★さちゅりこん――渡邊史郎と縦塗横抹

世界が矛盾的自己同一的形成として、現在において過去と未来とが一となるという時、我々は反省的である。(西田幾多郎)

「変身」など

2020-05-09 23:28:47 | 映画


今日はクリス・スワントン監督の『変身』(2012)を観た。なんと虫となったザムザが結構微妙なCGで、しかもディズニーのしゃべる昆虫たちのそれのような眼をしている。この不自然さが普通の(どの映画をさすべきかは分からんが……)「変身」の映画にはない、ザムザへの感情移入を微妙に発生させるのである。この小説は確かに漫画じみているところがある。この滑稽さは、虫であることを演技そのものでやってしまったワレーリイ・フォーキンの傑作では出ない。フォーキンの虫はなんだか人以上の迫力を持っていて、死ぬ感じがしないのだ。これが、今日みたCGはなにかペラッと死ぬ気がする。ゴキブリのように。実際に虫が死ぬ場面が非常によい。昆虫の中身が空洞な感じがよくでている。あと、グレーテ・ザムザ(妹)役のローラ・リースという役者が、非常に合っていた。ある意味、この妹役は、ビバリーヒルズ高校白書の端役ででてくる感じの子を抜擢するのがよい気がする。お母さん役は、この人どこかでみたなと思ったら、『戦場のピアニスト』に出ていた人だった。
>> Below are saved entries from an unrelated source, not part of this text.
/-- Every instruction keeps the stores' form. -/
theorem exec_storesOk {i : Instr} (hw : s.cfg.wf = true) (h : exec i s = .next t) (hs : StoresOk s) : StoresOk t := by
  cases i with
  | encode x => rw [execEncode_frame h]; exact storesOk_congr hs rfl rfl rfl rfl rfl rfl
  | decode c => rw [execDecode_frame h]; exact storesOk_congr hs rfl rfl rfl rfl rfl rfl
  | loadcfg p c x =>
    obtain ⟨h1 | ⟨h2, h3, h1⟩, he⟩ := execLoadcfg_frame h
    · rw [he, h1]
      exact storesOk_congr hs rfl rfl rfl rfl rfl rfl
    · rw [he]
      obtain ⟨a, b, c, d, e, f, g, i, j, k⟩ := hs
      exact ⟨by simp only [h1]; exact storeWrite_wf a,
        by simp only [h1]; exact storeWrite_within b (Nat.zero_le _) (by rw [Nat.zero_add]; exact key_lt h2 h3),
        c, d, e, f, g, i, j, k⟩
  | precompute n =>
    rcases execPrecompute_frame h with h | ⟨_, _, h⟩ <;> rw [h] <;> exact storesOk_congr hs rfl rfl rfl rfl rfl rfl
  | get p d => rw [execGet_frame h]; exact storesOk_congr hs rfl rfl rfl rfl rfl rfl
  | apply p =>
    rcases execApply_frame h with h | ⟨_, _, h⟩ <;> rw [h] <;> exact storesOk_congr hs rfl rfl rfl rfl rfl rfl
  | bulkUpdate => cases h; exact storesOk_congr hs rfl rfl rfl rfl rfl rfl
  | presetSelect => rw [execPresetSelect_frame h]; exact storesOk_congr hs rfl rfl rfl rfl rfl rfl
  | testSequenceStart => rw [execTestSequenceStart_frame h]; exact storesOk_congr hs rfl rfl rfl rfl rfl rfl
  | probe =>
    have hm : MailboxOk t := by
      cases h
      exact mailboxOk_congr rfl rfl (returnProbe_ok (by simpa [readMux] using hw)
        (mailboxOk_congr (by simp [readMux]) (by simp [readMux]) hs.mailboxOk))
    have hc : t.cfg = s.cfg := by rw [execProbe_frame h]
    rw [execProbe_frame h]
    obtain ⟨a, b, c, d, e, f, g, i, j, k⟩ := hs
    exact ⟨a, b, c, d, e, f, hm.1, by rw [← hc]; exact hm.2, j, k⟩

/-- A step of a PRECOMPUTE keeps the stores' form. -/
theorem precomputeStep_storesOk (hs : StoresOk s) (hb : BlockOk s) : StoresOk (precomputeStep s) := by
  have ha : storeWf 0#24 (precomputeStep s).arena = true ∧
      storeWithin 0 (s.cfg.maxPresets * s.cfg.deviceCount) (precomputeStep s).arena = true := by
    rcases precomputeStep_cases s with ⟨n, _, _, h⟩ | ⟨n, _, _, h⟩ | ⟨n, hp, h⟩ | ⟨_, h⟩ <;> rw [h]
    · simpa using ⟨hs.arenaWf, hs.arenaWithin⟩
    · simpa using ⟨hs.arenaWf, hs.arenaWithin⟩
    · exact ⟨storeFill_wf hs.arenaWf,
        storeFill_within hs.arenaWithin (Nat.mul_le_mul_right _ (hb.countInRange n (.inr hp)).2)⟩
    · exact ⟨hs.arenaWf, hs.arenaWithin⟩
  rw [precomputeStep_frame]
  obtain ⟨a, b, c, d, e, f, g, i, j, k⟩ := hs
  exact ⟨a, b, ha.1, ha.2, e, f, g, i, j, k⟩

/-- A step of the walk keeps the stores' form. -/
theorem seqStep_storesOk (hs : StoresOk s) (hb : s.seqState ≠ .idle → s.devIdx < s.cfg.deviceCount) :
    StoresOk (seqStep s) := by
  have hsame : storeWf 0#24 s.out = true ∧ storeWithin 0 s.cfg.deviceCount s.out = true := ⟨hs.outWf, hs.outWithin⟩
  have ho : storeWf 0#24 (seqStep s).out = true ∧ storeWithin 0 s.cfg.deviceCount (seqStep s).out = true := by
    unfold seqStep
    split
    · exact hsame
    · next r _ _ =>
      rcases selectStep_cases r s with ⟨_, h⟩ | ⟨_, h⟩ | ⟨_, h⟩ <;> rw [h]
      · simpa using hsame
      · simpa using hsame
      · rw [nextDevice_frame]
        simpa using hsame
    · next r hq _ =>
      have hd := hb (by simp [hq])
      rcases writeStep_cases r s with ⟨_, h⟩ | ⟨_, h⟩ | ⟨_, h⟩ <;> rw [h]
      · simpa using hsame
      · rw [nextDevice_frame]
        simp only [observe_out]
        rcases deliver_cases r (takeBusAnswer s) with ⟨_, h⟩ | ⟨d, hd', h⟩ | h <;> rw [h]
        · simp only [setOut_out, takeBusAnswer_out, takeBusAnswer_devIdx]
          exact ⟨storeWrite_wf hs.outWf, storeWrite_within hs.outWithin (Nat.zero_le _) (by omega)⟩
        · simp only [takeBusAnswer_cfg] at hd'
          simp only [countDraw_out, setOut_out, takeBusAnswer_out]
          exact ⟨storeWrite_wf hs.outWf, storeWrite_within hs.outWithin (Nat.zero_le _) (by omega)⟩
        · simpa using hsame
      · rw [nextDevice_frame]
        simpa using hsame
    · simpa [endWalk] using hsame
    · simpa [endWalk] using hsame
  rw [seqStep_frame]
  obtain ⟨a, b, c, d, e, f, g, i, j, k⟩ := hs
  exact ⟨a, b, c, d, ho.1, ho.2, g, i, j, k⟩

/-! ### The block -/

theorem blockOk_congr (h : BlockOk s) (hc : t.cfg = s.cfg) (h1 : t.busy = s.busy) (h2 : t.seqState = s.seqState)
    (h3 : t.devIdx = s.devIdx) (h4 : t.seqPreset = s.seqPreset) (h5 : t.cachedPresets = s.cachedPresets)
    (h6 : t.cachedDevices = s.cachedDevices) (h7 : t.precompute = s.precompute) : BlockOk t := by
  obtain ⟨a, a1, a2, b, c, d, e, f⟩ := h
  constructor <;> simp only [hc, h1, h2, h3, h4, h5, h6, h7] <;> assumption

/-- Every instruction keeps the block's bounds. -/
theorem exec_blockOk {i : Instr} (h : exec i s = .next t) (hs : BlockOk s)
    (hq : s.seqState = .idle ∧ s.precompute = .idle ∨ i = .probe) (hpos : 1 ≤ s.cfg.deviceCount) : BlockOk t := by
  cases i with
  | encode x => rw [execEncode_frame h]; exact blockOk_congr hs rfl rfl rfl rfl rfl rfl rfl rfl
  | decode c => rw [execDecode_frame h]; exact blockOk_congr hs rfl rfl rfl rfl rfl rfl rfl rfl
  | loadcfg p c x => rw [(execLoadcfg_frame h).2]; exact blockOk_congr hs rfl rfl rfl rfl rfl rfl rfl rfl
  | precompute n =>
    have hq : s.seqState = .idle ∧ s.precompute = .idle := by simpa using hq
    rcases execPrecompute_frame h with h | ⟨h1, h2, h⟩ <;> rw [h]
    · exact blockOk_congr hs rfl rfl rfl rfl rfl rfl rfl rfl
    · obtain ⟨a, a1, a2, b, c, d, e, f⟩ := hs
      exact ⟨by simp, .inl hq.1, fun m hm => by rcases hm with hm | hm <;> cases hm; exact ⟨h1, h2⟩, b, c,
        fun h => absurd hq.1 h, e, f⟩
  | get p d => rw [execGet_frame h]; exact blockOk_congr hs rfl rfl rfl rfl rfl rfl rfl rfl
  | apply p =>
    have hq : s.seqState = .idle ∧ s.precompute = .idle := by simpa using hq
    rcases execApply_frame h with h | ⟨_, hp, h⟩ <;> rw [h]
    · exact blockOk_congr hs rfl rfl rfl rfl rfl rfl rfl rfl
    · obtain ⟨a, a1, a2, b, c, d, e, f⟩ := hs
      exact ⟨by simp, .inr hq.2, a2, b, c, fun _ => hp, fun _ => hpos, Nat.zero_le _⟩
  | bulkUpdate => cases h; exact blockOk_congr hs rfl rfl rfl rfl rfl rfl rfl rfl
  | presetSelect => rw [execPresetSelect_frame h]; exact blockOk_congr hs rfl rfl rfl rfl rfl rfl rfl rfl
  | testSequenceStart => rw [execTestSequenceStart_frame h]; exact blockOk_congr hs rfl rfl rfl rfl rfl rfl rfl rfl
  | probe => rw [execProbe_frame h]; exact blockOk_congr hs rfl rfl rfl rfl rfl rfl rfl rfl

/-- A step of a PRECOMPUTE keeps the block's bounds. -/
theorem precomputeStep_blockOk (hs : BlockOk s) (hp : s.precompute ≠ .idle) : BlockOk (precomputeStep s) := by
  have hq : s.seqState = .idle := by
    rcases hs.oneAtWork with h | h
    · exact h
    · exact absurd h hp
  have hb := hs.busyAtWork.mpr (.inr hp)
  obtain ⟨a, a1, a2, b, c, d, e, f⟩ := hs
  rcases precomputeStep_cases s with ⟨n, h, _, he⟩ | ⟨n, _, _, he⟩ | ⟨n, h, he⟩ | ⟨h, _⟩
  · rw [he, takeAlloc_frame]
    refine ⟨by simp [hb], .inl hq, fun m hm => ?_, b, c, d, e, f⟩
    rcases hm with hm | hm <;> cases hm
    exact a2 n (.inl h)
  · rw [he, takeAlloc_frame]
    exact ⟨by simp [hq], .inl hq, by simp, by simp, by simp, fun h => absurd hq h, fun h => absurd hq h, f⟩
  · have := a2 n (.inr h)
    rw [he]
    exact ⟨by simp [hq], .inl hq, by simp, this.2,
      (if_neg (show ¬ n.toNat = 0 by omega)).symm,
      fun h => absurd hq h, fun h => absurd hq h, f⟩
  · exact absurd h hp

/-- Leaving a device keeps the block's bounds. -/
theorem nextDevice_blockOk (hs : BlockOk s) (hq : s.seqState ≠ .idle) : BlockOk (nextDevice s) := by
  have hd := hs.walkDevice hq
  have hb := hs.busyAtWork.mpr (.inl hq)
  have hp := hs.oneAtWork.resolve_left hq
  obtain ⟨a, a1, a2, b, c, d, e, f⟩ := hs
  rcases nextDevice_cases s with ⟨h, he⟩ | ⟨h, he⟩ <;> rw [he]
  · exact ⟨by simp [hb], .inr hp, a2, b, c, fun _ => d hq, fun _ => h, by simp; omega⟩
  · exact ⟨by simp [endWalk, hp], .inr hp, a2, b, c, by simp [endWalk], by simp [endWalk],
      by simp [endWalk]; omega⟩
池上遼一の『罪の意識』という作品集も読んだが、なかなかよかったな。これは『ガロ』時代の作品を集めたものだった。わたくしは、まだ辛うじて、この人達の書こうとした田舎の暗さやコンプレックスを突き抜けてしまった惨めさを想像出来るような気がするが、気のせいかも知れない。本当は、こういう想像の手触りみたいな微妙な問題が、「変身」なんかにも存在しているはずなのである。

日の脚のわづかに見えて、霧ところどころにはれゆく。あなたの岸に家の子、衛府の住など、かいつれてみおこせたり。中に立てる人も、旅立ちて狩衣なり。岸のいとたかきところに舟をよせて、わりなうただあげにになひあぐ。轅を板敷にひきかけて立てたり。

朝霧のなかにあらわれる兼家。なんかかっこよすぎるみたいだが、こんな場面でさえ、その時でないと分からないちょっとしたところがあるに違いない。